Bedeutung von „Body Count“: Alle Definitionen von Dating-Slang über Gaming bis hin zu Krypto – und warum der Begriff immer wieder Diskussionen auslöst.
Letzten Donnerstag war ich mit fünf Leuten beim Abendessen, als plötzlich jemand den Ausdruck „Todeszahlen“ fallen ließ. Was dann passierte, war echt witzig. Meine Freundin Sarah dachte, wir redeten über ihr Liebesleben und reagierte sofort defensiv. Der Typ neben ihr, ein Warzone-Fanatiker, nahm an, wir würden unsere Kill-Statistiken vergleichen. Mein Mitbewohner, der beim FTX-Crash Geld verloren hatte, fing an, gescheiterte Krypto-Projekte aufzuzählen. Und Sarahs Mutter, die erst im letzten Moment dazugekommen war, sah entsetzt aus, weil sie dachte, wir würden über einen echten Tatort sprechen.
Fünf Personen. Ein Satz. Fünf Bedeutungen. Und jeder Einzelne am Tisch war felsenfest davon überzeugt, die richtige Version zu haben. Sarahs Mutter fragte schließlich: „Ist jemand gestorben?“, und damit war das Gespräch so gut wie beendet.
Dieses Abendessen ist im Grunde der Grund, warum ich das hier schreibe. Die Opferzahlen variieren je nachdem, wer es sagt und wo. Ich hatte es satt, in Gesprächen zu sein, in denen niemand über dasselbe redet, also beschloss ich, die endgültige Analyse zu verfassen. Jede Bedeutung. Jeder Kontext. Jedes Argument.
Woher die Zahl der Leichen tatsächlich kommt
Der Ausdruck ist älter, als die meisten Leute denken. Er stammt aus Vietnam.

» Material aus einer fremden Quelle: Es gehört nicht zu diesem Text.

-- ==== Sys2Proof/Machine/Response.lean ====
section
/-! DEFINITION. The response word (30_encoding.md R42 to R44): how the block builds one, and how a host reads one. -/

namespace Sys2Proof.Machine

/-- The outcomes a response names (R43). -/
inductive Status where
  | ok
  | divByZero
  | illegalCommand
  deriving DecidableEq, Repr

/-- The `STATUS` codes of R43. -/
def statusCode : Status → BitVec 4
  | .ok => 0
  | .divByZero => 1
  | .illegalCommand => 2

/-- The response word of R42: `STATUS`, three reserved zeros, `CF`, `Y1`, `Y0`, from the top bit down. -/
def responseWord (status : Status) (cf : Flag) (y1 y0 : Word16) : Word40 :=
  statusCode status ++ 0#3 ++ BitVec.ofBool cf ++ y1 ++ y0

/-- `STATUS = rsp[39:36]` as a host reads it. -/
def rspStatus (w : Word40) : BitVec 4 := w.extractLsb' 36 4

/-- `rsp[35:33]`, reserved. -/
def rspReserved (w : Word40) : BitVec 3 := w.extractLsb' 33 3

/-- `CF = rsp[32]`. -/
def rspCF (w : Word40) : Flag := w.getLsbD 32

/-- `Y1 = rsp[31:16]`: DIVMOD's remainder. -/
def rspY1 (w : Word40) : Word16 := w.extractLsb' 16 16

/-- `Y0 = rsp[15:0]`: DIVMOD's quotient, ROL's value, READ's flag. -/
def rspY0 (w : Word40) : Word16 := w.extractLsb' 0 16

/-- The status a code stands for; codes 3 to 15 are reserved (R43). -/
def statusOfCode (code : BitVec 4) : Option Status :=
  if code = 0 then some .ok
  else if code = 1 then some .divByZero
  else if code = 2 then some .illegalCommand
  else none

/-- A response as the host reads it. -/
structure HostResponse where
  status : Status
  cf : Flag
  y1 : Word16
  y0 : Word16
  deriving DecidableEq, Repr

/-- What a host makes of a 40-bit word given as a response: a word with a reserved status code or a reserved bit set is refused as
impossible (R44, U9). -/
def hostReads (w : Word40) : Option HostResponse :=
  if rspReserved w = 0 then
    (statusOfCode (rspStatus w)).map fun st => ⟨st, rspCF w, rspY1 w, rspY0 w⟩
  else none

end Sys2Proof.Machine
end

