-- ==== Sys2Proof/Machine/CarryFlag.lean ====
section
/-! DEFINITION. The carry flag commands (40_carry_flag.md). -/

namespace Sys2Proof.Machine

/-- `CLEAR` (R50). -/
def execClear (s : State) : Host.Outcome State Fault Refusal :=
  .next (respond .ok false 0 0 (writeC false s))

/-- `SET` (R51). -/
def execSet (s : State) : Host.Outcome State Fault Refusal :=
  .next (respond .ok true 0 0 (writeC true s))

/-- `READ` (R52). -/
def execRead (s : State) : Host.Outcome State Fault Refusal :=
  .next (respond .ok s.c 0 (zext16 s.c) s)

end Sys2Proof.Machine
end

General Westmoreland hatte ein PR-Problem. Der Vietnamkrieg verlief schlecht, und die Amerikaner wussten es. Seine Lösung war elegant und zugleich verheerend: die gefallenen feindlichen Soldaten zählen und die Zahlen in den Abendnachrichten verkünden. Hohe Opferzahlen bedeuteten Sieg. Die Medien griffen die Idee auf. Walter Cronkite verlas die Zahlen. Amerika hörte jeden Abend beim Essen die Meldung „Gefallene“.

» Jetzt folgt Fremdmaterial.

/-- R38: a word decodes to a row's command exactly when the row's mask and match take it, with the operands in their fields; a word
no row takes is illegal; no word is taken by two rows. -/
def Obligations.OpcodeMapRowsDecodeDisjointly : Prop :=
  ∀ w : Word40,
    (decodeWord w = .ok .clear ↔ w &&& 0xFFFFFFFFFF#40 = 0x0100000000#40) ∧
    (decodeWord w = .ok .set ↔ w &&& 0xFFFFFFFFFF#40 = 0x0200000000#40) ∧
    (decodeWord w = .ok .read ↔ w &&& 0xFFFFFFFFFF#40 = 0x0300000000#40) ∧
    (decodeWord w = .ok (.rol (aField w)) ↔ w &&& 0xFFFFFF0000#40 = 0x0400000000#40) ∧
    (decodeWord w = .ok (.divmod (aField w) (bField w)) ↔ w &&& 0xFF00000000#40 = 0x0500000000#40) ∧
    ((∃ e, decodeWord w = .error e) ↔
      ∀ row ∈ [(0xFFFFFFFFFF#40, 0x0100000000#40), (0xFFFFFFFFFF#40, 0x0200000000#40),
          (0xFFFFFFFFFF#40, 0x0300000000#40), (0xFFFFFF0000#40, 0x0400000000#40),
          (0xFF00000000#40, 0x0500000000#40)], w &&& row.1 ≠ row.2) ∧
    [(0xFFFFFFFFFF#40, 0x0100000000#40), (0xFFFFFFFFFF#40, 0x0200000000#40),
      (0xFFFFFFFFFF#40, 0x0300000000#40), (0xFFFFFF0000#40, 0x0400000000#40),
      (0xFF00000000#40, 0x0500000000#40)].countP (fun row => w &&& row.1 == row.2) ≤ 1

/-- R40: the decoder is the rule's chain of tests on the word's number, on every 40-bit word. -/
def Obligations.DecodeIsTotalByTheRule : Prop :=
  ∀ w : Word40,
    let op := w.toNat / 2 ^ 32
    let b := w.toNat / 2 ^ 16 % 2 ^ 16
    let a := w.toNat % 2 ^ 16
    (decodeWord w).toOption =
      if op = 1 ∧ a = 0 ∧ b = 0 then some .clear
      else if op = 2 ∧ a = 0 ∧ b = 0 then some .set
      else if op = 3 ∧ a = 0 ∧ b = 0 then some .read
      else if op = 4 ∧ b = 0 then some (.rol (BitVec.ofNat 16 a))
      else if op = 5 then some (.divmod (BitVec.ofNat 16 a) (BitVec.ofNat 16 b))
      else none

/-- R38, R48: each command has exactly one word, and that word decodes to it, for every operand. -/
def Obligations.DecodeEncodeAgree : Prop :=
  ∀ (w : Word40) (i : Instr), decodeWord w = .ok i ↔ w = encode i

/-- Words of 95_test_vectors.md and of R39 decode as written there. -/
def Obligations.VectorWordsDecode : Prop :=
  decodeWord 0x0100000000#40 = .ok .clear ∧ decodeWord 0x0200000000#40 = .ok .set ∧
  decodeWord 0x0300000000#40 = .ok .read ∧ decodeWord 0x0400008000#40 = .ok (.rol 0x8000) ∧
  decodeWord 0x050007005F#40 = .ok (.divmod 95 7) ∧ decodeWord 0x0100000001#40 = .error .nonzeroA ∧
  decodeWord 0x0400010000#40 = .error .nonzeroB ∧ decodeWord 0x06FFFFFFFF#40 = .error (.unassignedOpcode 6)

/-- R48: the five lines and their words (operands in decimal), and no line assembles to an illegal word. -/
def Obligations.AssembledLinesGiveTheirWords : Prop :=
  assembleLineWord "CLEAR".toList = .ok (some 0x0100000000#40) ∧
  assembleLineWord "SET".toList = .ok (some 0x0200000000#40) ∧
  assembleLineWord "READ".toList = .ok (some 0x0300000000#40) ∧
  (∀ a : Nat, a ≤ 65535 →
    assembleLineWord ("ROL ".toList ++ Nat.toDigits 10 a) = .ok (some (BitVec.ofNat 40 (0x04 * 2 ^ 32 + a)))) ∧
  (∀ a b : Nat, a ≤ 65535 → b ≤ 65535 →
    assembleLineWord ("DIVMOD ".toList ++ Nat.toDigits 10 a ++ ", ".toList ++ Nat.toDigits 10 b) =
      .ok (some (BitVec.ofNat 40 (0x05 * 2 ^ 32 + b * 2 ^ 16 + a)))) ∧
  ∀ (line : List Char) (w : Word40), assembleLineWord line = .ok (some w) → ∃ i, decodeWord w = .ok i

/-- R47: an operand is any number from 0 to 65535 in decimal or, after `0x`, in hexadecimal (digits in upper case, as in the
rule's `0x005F`), and a number above that is an assembly error. -/
def Obligations.AssemblerReadsOperandNumbers : Prop :=
  ∀ n : Nat,
    parseOperand (Nat.toDigits 10 n) = (if n ≤ 65535 then .ok (BitVec.ofNat 16 n) else .error .operandRange) ∧
    parseOperand ("0x".toList ++ (Nat.toDigits 16 n).map Char.toUpper) =
      (if n ≤ 65535 then .ok (BitVec.ofNat 16 n) else .error .operandRange)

Der Clou? 61 % der Feldkommandeure gaben später zu, ihre Zahlen geschönt zu haben. Karrieren hingen von hohen Opferzahlen ab, also logen die Leute. Die Statistik war wertlos, weil jeder ein Interesse daran hatte, sie zu manipulieren. Ich denke jedes Mal daran, wenn jemand über seine Sexualpartner lügt. Dieselbe Dynamik, andere Einsätze, dieselbe Unzuverlässigkeit.
Die Fernsehnachrichten verwenden es immer noch wörtlich. Die Zahl der Erdbebentoten erreicht 200. Die Zahl der Schießtoten erreicht 12. Kein Slang. Nur die Toten werden gezählt.

Die Bedeutung, nach der alle eigentlich suchen
Ich weiß, warum du hier bist. Google hat dich hierher geführt, weil du in einem Gespräch den Ausdruck „Body Count“ gehört hast und nicht wusstest, was er bedeutet. Oder du weißt es bereits und willst sehen, was das Internet dazu sagt. Wie dem auch sei: Im Dating-Slang bezeichnet „Body Count“ die Anzahl der Personen, mit denen du geschlafen hast.
TikTok hat daraus einen regelrechten Hype gemacht. Der Hashtag erreichte über 700 Millionen Aufrufe. Nutzer filmen sich dabei, wie sie ihren Partnern die Frage vor der Kamera stellen. Manche Paare lachen darüber, andere geraten sichtlich in Panik. Wahrscheinlich sind deswegen auch schon einige Beziehungen zerbrochen, was für großartigen Content und schreckliche Dienstagabende sorgte.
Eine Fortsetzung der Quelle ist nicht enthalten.